Why big-data analysis of police activity is inherently biased

Source: William Isaac, Andi Dixon, The Conversation, May 9, 2017

….At its core, any predictive model or algorithm is a combination of data and a statistical process that seeks to identify patterns in the numbers. This can include looking at police data in hopes of learning about crime trends or recidivism. But a useful outcome depends not only on good mathematical analysis: It also needs good data. That’s where predictive policing often falls short.

Machine-learning algorithms learn to make predictions by analyzing patterns in an initial training data set and then look for similar patterns in new data as they come in. If they learn the wrong signals from the data, the subsequent analysis will be lacking…..
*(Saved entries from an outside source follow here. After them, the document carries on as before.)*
/-! ### Step 9: pins -/

/-- Step 9: pin records (R131). -/
def pinsFault (im : Image) : Option IFault :=
  leastFault (((List.range im.pins.length).map (fun i =>
    let p := im.pins.getD i (0, 0)
    let o := im.secOff 12 + 8 * i
    let s := im.stages.getD p.1 {}
    let floor := (im.resources.getD s.res {}).floor
    let join := s.op == 0x07 || s.op == 0x08
    need (decide (p.1 < im.stages.length)) o 0x12 ++ need (!((im.pins.take i).any (fun q => q.1 == p.1))) o 0x08 ++
      need (decide (im.stages.length ≤ p.1) ||
        ((!bitOf p.2 0 || join) && (!bitOf p.2 1 || join || s.op == 0x09 || s.op == 0x0A) && (!bitOf p.2 2 || decide (0 < floor))))
        (o + 2) 0x1B)).flatten)

end Sys2Proof.Machine
end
Source: Human Rights Data Analysis Group, 2017

The growing debate about policing in America arises from concern about horrific but extraordinary acts of police violence. These incidents and the clear racial disparities in criminal justice contact raise important questions about the ordinary practice of policing. Should police stop suspicious individuals and frisk them for weapons? Should departments use statistical techniques to predict crime and make decisions about where to deploy officers? Evaluating police practices requires measuring their benefits and their costs. Do police practices reduce crime? How do they affect communities? How do those effects vary within and among communities? However, community groups and municipal leaders outside law enforcement currently lack data and tools to measure the impact of policing strategies. Community stakeholders – including city governments, community groups, and non-governmental organizations – need rigorous tools to independently evaluate the costs and benefits of various policing strategies.
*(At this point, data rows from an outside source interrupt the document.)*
-- ==== Sys2Proof/Machine/ExuLoad.lean ====
section
/-!
DEFINITION. Sys2Proof/Machine/ExuLoad.lean: classes SLOT and CONST of the expression unit (R234, R237, R238) and the slice
results of class CTRL (R231, R235, R236, R282).
-/
namespace Sys2Proof.Machine

/-- A load on the executing lanes: a non-null value sets its lane valid, a null gives zero and invalid (R229). -/
def Exu.load (x : Exu) (w : XFields) (t : XTy) (d : Nat) (an : XAnn) (get : Nat → Val) : Exu :=
  match t with
  | .str => x.vecStr w d (fun i => (get i, []))
  | _ => x.vec w t d an (fun i => match get i with | some b => .ok (t.ofPlain b) | none => .null)

/-- The annotation of a slot number. -/
def Exu.slotAnn (x : Exu) (n : Nat) : XAnn := match x.slot n with | some c => annOfTy c.ty | none => {}

/-- VLD (R237). -/
def opVld (x : Exu) (w : XFields) : Exu :=
  x.load w w.xty w.d.toNat (x.slotAnn w.imm.toNat) (x.slotVal w.imm.toNat)

/-- VLDF (R238): chunk mod * 16 + b of a FIXED_BINARY slot. -/
def opVldf (x : Exu) (w : XFields) : Exu :=
  let j := w.mod.toNat * 16 + w.b.toNat
  x.load w .u32 w.d.toNat {} (fun i => (x.slotVal w.imm.toNat i).map (fun b => sliceAt b (4 * j) 4))

/-- Field f of a structure load (R238): to the group d + f * g, from byte imm[23:7] + f * w of slot imm[6:0]. -/
def Exu.loadField (y x : Exu) (w : XFields) (f : Nat) : Exu :=
  let t := w.xty
  y.load w t (w.d.toNat + f * t.group) {} (fun i =>
    (x.slotVal (w.imm.toNat % 128) i).map (fun b => sliceAt b (w.imm.toNat / 128 + f * t.bytes) t.bytes))

/-- VLD2 (R238). -/
def opVld2 (x : Exu) (w : XFields) : Exu := (x.loadField x w 0).loadField x w 1
/-- VLD3 (R238). -/
def opVld3 (x : Exu) (w : XFields) : Exu := ((x.loadField x w 0).loadField x w 1).loadField x w 2
/-- VLD4 (R238). -/
def opVld4 (x : Exu) (w : XFields) : Exu := (((x.loadField x w 0).loadField x w 1).loadField x w 2).loadField x w 3

/-- The operands a TST names: kind imm[7], first index imm[23:8], count b * 32 + c (Table 7.5). -/
def Exu.tstOperands (x : Exu) (w : XFields) : List Val :=
  (List.range (w.b.toNat * 32 + w.c.toNat)).map (fun j =>
    ((x.operand (w.imm.toNat / 128 % 2) (w.imm.toNat / 256 + j)).map (·.2)).join)

/-- TST (R237): the result of CMP on the decoded values, over the codes of Table 5.3 (DEDUCED, notes/assumptions/25.md). -/
def opTst (x : Exu) (w : XFields) : Exu :=
  let n := w.imm.toNat % 128
  let op := w.mod.toNat
  let ops := x.tstOperands w
  match x.slot n with
  | none => x.mrow w (fun _ => false)
  | some c =>
    let bad := fun i => match x.slotVal n i with
      | some b => c.ty.ty == .packedDecimal && decide (op < 8) && !packedValid c.ty.a b
      | none => false
    let y := x.mark (x.execMask w) (fun i => { causes := if bad i then [causePackedInvalid] else [] })
    y.mrow w (fun i => !bad i && testVal c.ty.ty op (x.slotVal n i) ops)

/-- VROW (R237): a null in every executed lane of a billet without row numbers. -/
def opVrow (x : Exu) (w : XFields) : Exu :=
  let nums := (x.ctx.billets[x.bil]?).bind (·.rowNums)
  x.load w .u64 w.d.toNat {} (fun i => nums.bind (fun l => (l[128 * x.slice + i]?).map (natLE 8)))

/-- MLD: rows whose BOOL slot is true (R227) (DEDUCED, notes/assumptions/16.md). -/
def opMld (x : Exu) (w : XFields) : Exu :=
  x.mrow w (fun i => match x.slotVal w.imm.toNat i with | some b => leNat b != 0 | none => false)

/-- VLDN: the validity of a slot. -/
def opVldn (x : Exu) (w : XFields) : Exu := x.mrow w (fun i => (x.slotVal w.imm.toNat i).isSome)

/-- A broadcast of a constant (kind 0) or parameter (kind 1) (R234). -/
def Exu.broadcast (x : Exu) (w : XFields) (kind : Nat) : Exu :=
  match x.operand kind w.imm.toNat with
  | some (t, v) => x.load w w.xty w.d.toNat (annOfTy t) (fun _ => v)
  | none => x.load w w.xty w.d.toNat {} (fun _ => none)

/-- VBC. -/
def opVbc (x : Exu) (w : XFields) : Exu := x.broadcast w 0
/-- VBP. -/
def opVbp (x : Exu) (w : XFields) : Exu := x.broadcast w 1

/-- The scalar of a fixed-width value (R234, rule 5): signed types sign-extended, the others zero-extended; a null is 0. -/
def scalarOf (t : SlotTy) (v : Val) : Word64 :=
  match v with
  | none => 0
  | some b => if t.ty.kind == .sint then BitVec.ofInt 64 (signed (8 * b.length) (leNat b)) else BitVec.ofNat 64 (leNat b)

/-- SLC. -/
def opSlc (x : Exu) (w : XFields) : Exu :=
  match x.operand 0 w.imm.toNat with
  | some (t, v) => x.sSet w.d.toNat (scalarOf t v)
  | none => x.sSet w.d.toNat 0
/-- SLP. -/
def opSlp (x : Exu) (w : XFields) : Exu :=
  match x.operand 1 w.imm.toNat with
  | some (t, v) => x.sSet w.d.toNat (scalarOf t v)
  | none => x.sSet w.d.toNat 0
/-- SLI: imm sign-extended. -/
def opSli (x : Exu) (w : XFields) : Exu := x.sSet w.d.toNat (w.imm.signExtend 64)

/-- VBS: S[a] in every executed lane, reduced to the type. -/
def opVbs (x : Exu) (w : XFields) : Exu :=
  let t := w.xty
  let v := (x.sGet w.a.toNat).toNat
  x.vec w t w.d.toNat {} (fun _ => .ok (if t.isInt then t.ofInt (Int.ofNat v) else v % 2 ^ t.bits))

/-- VIOTA: lane indices 0 to 127. -/
def opViota (x : Exu) (w : XFields) : Exu := x.vec w .u32 w.d.toNat {} (fun i => .ok i)

/-! ### CTRL -/

/-- NOP. -/
def opNop (x : Exu) (_w : XFields) : Exu := x

/-- SETSEL (R235, R236): the predicate is M0 AND M[a]; the last execution holds. -/
def opSetsel (x : Exu) (w : XFields) : Exu := { x with sel := some (x.m0 &&& x.mGet w.a.toNat) }

/-- The output of a number replaced (R236: the last execution holds). -/
def setOut (l : List (Nat × List Val)) (k : Nat) (v : List Val) : List (Nat × List Val) :=
  (k, v) :: l.filter (fun p => p.1 != k)

/-- OUT (R236, R265): the group's values as output bytes; a D128 value beyond the record's precision marks its row. -/
def opOut (x : Exu) (w : XFields) : Exu :=
  let t := w.xty
  let k := w.imm.toNat
  let a := w.a.toNat
  let vals := (List.range 128).map (fun i =>
    if x.m0.getLsbD i && x.valid a i then some (x.toPlain t (x.lane t a i)) else none)
  let lim := ((x.ctx.outs.find? (fun p => p.1 == k)).map (·.2.a)).getD 38
  let y := if t = .d128 then
      x.mark x.m0 (x.un t a (fun u =>
        { causes := if (x.ctx.outs.any (fun p => p.1 == k)) && decide (10 ^ lim ≤ (rawDec u).natAbs) then [causePrecision] else [] }))
    else x
  { y with outs := setOut y.outs k vals }

/-- MOUT (R236): a BOOL output with values M[a] and validity M[b]. -/
def opMout (x : Exu) (w : XFields) : Exu :=
  let va := x.mGet w.a.toNat
  let vb := x.mGet w.b.toNat
  let vals := (List.range 128).map (fun i =>
    if x.m0.getLsbD i && vb.getLsbD i then some [if va.getLsbD i then 1 else 0] else none)
  { x with outs := setOut x.outs w.imm.toNat vals }

/-- The row records below row n without the rows of a mask. -/
def clearRecs (t : Tab RowRec) (k : Mask) : Nat → Tab RowRec
  | 0 => t
  | n + 1 => if k.getLsbD n then tabSet {} (clearRecs t k n) n {} else clearRecs t k n

/-- ECLR (R282): the whole record of each row in M[a] is cleared. -/
def opEclr (x : Exu) (w : XFields) : Exu :=
  let k := x.m0 &&& x.mGet w.a.toNat
  { x with err := x.err &&& ~~~k, ovf := x.ovf &&& ~~~k, recs := clearRecs x.recs k 128 }

end Sys2Proof.Machine
end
To assess the benefits and costs of policing, we need to know how police actions affect patterns of crime. Both components – police actions and crime – are hard to measure. Most crime is secret and police practices influence variation in recording of crimes. When departments hire more officers, or when they deploy more officers to certain neighborhoods, recorded crime may increase even if actual crime does not change. Additionally, police knowledge about crime is the result of reporting by civilians who trust the police. Many victims are reluctant to report crime to police because they think the police will be unable to help them, because they worry that police may suspect them of being criminals themselves, or because they fear retaliation from perpetrators or neighbors.

Our team specializes in collecting and analyzing data on events that are hard to measure. In the last year, the Human Rights Data Analysis Group has begun studying issues in U.S. police practice, focusing on three topics: homicides by police, predictive policing, cost-benefit analysis of policing. We have already created multiple new analyses of available data on crime and policing, assessing the accuracy of the number of killings by police and the effects of Predictive Policing. We propose to build on our work to create a scalable, sustainable, community-driven, technically rigorous assessment of the costs and benefits of various policing strategies….